Retype each line below precisely.

************

/-- The field unit: engine side and field side (R411 to R437). -/
structure Field where
  /-- w:16 inputs R420 reset:see fields | DI0 to DI15 -/
  din : List DigIn
  /-- w:8 outputs R427 reset:see fields | DO0 to DO7 -/
  dout : List DigOut
  /-- w:list 512 R422 reset:empty | DI states and validity as I word 0 holds them, each with the TD1 instant from which it
  holds, newest first -/
  diHist : List (Nat × Nat)
  /-- w:nat R418 reset:0 | TD1 instant of the last sample that a good upstream frame reported -/
  lastSample : Nat
  /-- w:nat R421 reset:DESIGN CHOICE 1200 (cal) | calibrated input delay, ns -/
  diDelay : Nat
  /-- w:nat R430 reset:DESIGN CHOICE 0 (cal) | gate-to-50 % delay, units of 0.25 us -/
  gateDelay : Nat
  /-- w:1 R412 reset:0 | OW_TEST in the last frame sent -/
  owTest : Bool
  /-- w:8 R413 reset:0 | downstream mailbox: commanded levels of trip-class DO -/
  tripCmd : BitVec 8
  /-- w:8 R413,R351 reset:0 | downstream mailbox: commanded levels of binding-governed DO -/
  logicCmd : BitVec 8
  /-- w:8 R161,R429 reset:0 | commanded values, set by launches, of the binding-governed outputs that the logic engine does
  not own -/
  swCmd : BitVec 8
  /-- w:8 R412 reset:0 | SEQ of the last downstream frame sent -/
  seq : Nat
  /-- w:8 R437 reset:0 | DO_CMD of the last frame sent -/
  sentCmd : BitVec 8
  /-- w:1 R413,R437 reset:0 | RELEASE in the last frame sent -/
  released : Bool
  /-- w:1 R413 reset:0 | BIND_EN in the last frame sent -/
  bindEn : Bool
  /-- w:list R430 reset:empty | LAUNCH entries of the last frame sent -/
  sentLaunch : List FieldLaunch
  /-- w:5 R414 reset:0 | CFG_INDEX of the next frame -/
  cfgIdx : Nat
  /-- w:16 R412 reset:0 | CFG_DATA of the last frame sent -/
  cfgData : Nat
  /-- w:1 R418,R437 reset:0 | barrier up -/
  up : Bool
  /-- w:1 R418 reset:0 | any good upstream frame since start -/
  everUp : Bool
  /-- w:nat R416,R418 reset:0 | consecutive bad or missing upstream frames -/
  badRun : Nat
  /-- w:nat R419 reset:0 | consecutive good upstream frames with CONFIGURED -/
  goodRun : Nat
  /-- w:1 R419 reset:0 | restoration waits for the next frame start -/
  restorePend : Bool
  /-- w:8 R416 reset:none | SEQ of the last good upstream frame -/
  upSeq : Option Nat
  /-- w:32 R437 reset:0 | FIO_UP_ERR -/
  upErr : Nat
  /-- w:32 R437 reset:0 | FIO_DOWN_ERR -/
  downErr : Nat
  /-- w:32 R437 reset:0 | FIO_SAFE_CNT -/
  safeCnt : Nat
  /-- w:32 R437 reset:0 | FIO_SEQ_ERR -/
  seqErr : Nat
  /-- w:1 R437 reset:0 | SAFE as the field side reports it -/
  safeRep : Bool
  /-- w:1 R437 reset:0 | CONFIGURED as reported -/
  configured : Bool
  /-- w:8 R437 reset:0 | field side temperature, signed -/
  temp : Int
  /-- w:2 R433,R437 reset:0 | FIO_SUPPLY_LOW in force, per group -/
  low : BitVec 2
  /-- w:2 R433,R437 reset:0 | lock-out per group -/
  lockout : BitVec 2
  /-- w:1 R417 reset:1 | field side: SAFE in force -/
  fsSafe : Bool
  /-- w:1 R45,R56 reset:0 | field side: a frame that releases outputs has come since power-up -/
  fsRel : Bool
  /-- w:nat R24,R411 reset:0 | number of the 8 us multiple of the grid at which the last frame started -/
  frameIdx : Nat
  /-- w:nat R417 reset:0 | field side: consecutive bad or missing downstream frames -/
  fsBad : Nat
  /-- w:nat R419 reset:0 | field side: consecutive good downstream frames -/
  fsGood : Nat
  /-- w:8 R415 reset:0 | field side: SEQ of the last good downstream frame -/
  fsSeq : Nat
  /-- w:1 R415 reset:0 | field side: DOWN_ERR to report -/
  fsDownErr : Bool
  /-- w:1 R412 reset:0 | field side: BIND_EN received -/
  fsBind : Bool
  /-- w:32x16 R414 reset:0 | field side: configuration words adopted -/
  cfg : SMap
  /-- w:32x16 R414 reset:none | field side: value last received at each index -/
  cfgSeen : List (Nat × Nat)
  /-- w:32 R414 reset:empty | field side: indices adopted -/
  cfgDone : List Nat
  /-- w:list R430 reset:empty | field side: launches pending -/
  fsLaunch : List FieldLaunch
  deriving DecidableEq, Repr, Inhabited

end Sys2Proof.Machine
end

************

EXPECTED OUTPUT:
/-- The field unit: engine side and field side (R411 to R437). -/
structure Field where
  /-- w:16 inputs R420 reset:see fields | DI0 to DI15 -/
  din : List DigIn
  /-- w:8 outputs R427 reset:see fields | DO0 to DO7 -/
  dout : List DigOut
  /-- w:list 512 R422 reset:empty | DI states and validity as I word 0 holds them, each with the TD1 instant from which it
  holds, newest first -/
  diHist : List (Nat × Nat)
  /-- w:nat R418 reset:0 | TD1 instant of the last sample that a good upstream frame reported -/
  lastSample : Nat
  /-- w:nat R421 reset:DESIGN CHOICE 1200 (cal) | calibrated input delay, ns -/
  diDelay : Nat
  /-- w:nat R430 reset:DESIGN CHOICE 0 (cal) | gate-to-50 % delay, units of 0.25 us -/
  gateDelay : Nat
  /-- w:1 R412 reset:0 | OW_TEST in the last frame sent -/
  owTest : Bool
  /-- w:8 R413 reset:0 | downstream mailbox: commanded levels of trip-class DO -/
  tripCmd : BitVec 8
  /-- w:8 R413,R351 reset:0 | downstream mailbox: commanded levels of binding-governed DO -/
  logicCmd : BitVec 8
  /-- w:8 R161,R429 reset:0 | commanded values, set by launches, of the binding-governed outputs that the logic engine does
  not own -/
  swCmd : BitVec 8
  /-- w:8 R412 reset:0 | SEQ of the last downstream frame sent -/
  seq : Nat
  /-- w:8 R437 reset:0 | DO_CMD of the last frame sent -/
  sentCmd : BitVec 8
  /-- w:1 R413,R437 reset:0 | RELEASE in the last frame sent -/
  released : Bool
  /-- w:1 R413 reset:0 | BIND_EN in the last frame sent -/
  bindEn : Bool
  /-- w:list R430 reset:empty | LAUNCH entries of the last frame sent -/
  sentLaunch : List FieldLaunch
  /-- w:5 R414 reset:0 | CFG_INDEX of the next frame -/
  cfgIdx : Nat
  /-- w:16 R412 reset:0 | CFG_DATA of the last frame sent -/
  cfgData : Nat
  /-- w:1 R418,R437 reset:0 | barrier up -/
  up : Bool
  /-- w:1 R418 reset:0 | any good upstream frame since start -/
  everUp : Bool
  /-- w:nat R416,R418 reset:0 | consecutive bad or missing upstream frames -/
  badRun : Nat
  /-- w:nat R419 reset:0 | consecutive good upstream frames with CONFIGURED -/
  goodRun : Nat
  /-- w:1 R419 reset:0 | restoration waits for the next frame start -/
  restorePend : Bool
  /-- w:8 R416 reset:none | SEQ of the last good upstream frame -/
  upSeq : Option Nat
  /-- w:32 R437 reset:0 | FIO_UP_ERR -/
  upErr : Nat
  /-- w:32 R437 reset:0 | FIO_DOWN_ERR -/
  downErr : Nat
  /-- w:32 R437 reset:0 | FIO_SAFE_CNT -/
  safeCnt : Nat
  /-- w:32 R437 reset:0 | FIO_SEQ_ERR -/
  seqErr : Nat
  /-- w:1 R437 reset:0 | SAFE as the field side reports it -/
  safeRep : Bool
  /-- w:1 R437 reset:0 | CONFIGURED as reported -/
  configured : Bool
  /-- w:8 R437 reset:0 | field side temperature, signed -/
  temp : Int
  /-- w:2 R433,R437 reset:0 | FIO_SUPPLY_LOW in force, per group -/
  low : BitVec 2
  /-- w:2 R433,R437 reset:0 | lock-out per group -/
  lockout : BitVec 2
  /-- w:1 R417 reset:1 | field side: SAFE in force -/
  fsSafe : Bool
  /-- w:1 R45,R56 reset:0 | field side: a frame that releases outputs has come since power-up -/
  fsRel : Bool
  /-- w:nat R24,R411 reset:0 | number of the 8 us multiple of the grid at which the last frame started -/
  frameIdx : Nat
  /-- w:nat R417 reset:0 | field side: consecutive bad or missing downstream frames -/
  fsBad : Nat
  /-- w:nat R419 reset:0 | field side: consecutive good downstream frames -/
  fsGood : Nat
  /-- w:8 R415 reset:0 | field side: SEQ of the last good downstream frame -/
  fsSeq : Nat
  /-- w:1 R415 reset:0 | field side: DOWN_ERR to report -/
  fsDownErr : Bool
  /-- w:1 R412 reset:0 | field side: BIND_EN received -/
  fsBind : Bool
  /-- w:32x16 R414 reset:0 | field side: configuration words adopted -/
  cfg : SMap
  /-- w:32x16 R414 reset:none | field side: value last received at each index -/
  cfgSeen : List (Nat × Nat)
  /-- w:32 R414 reset:empty | field side: indices adopted -/
  cfgDone : List Nat
  /-- w:list R430 reset:empty | field side: launches pending -/
  fsLaunch : List FieldLaunch
  deriving DecidableEq, Repr, Inhabited

end Sys2Proof.Machine
end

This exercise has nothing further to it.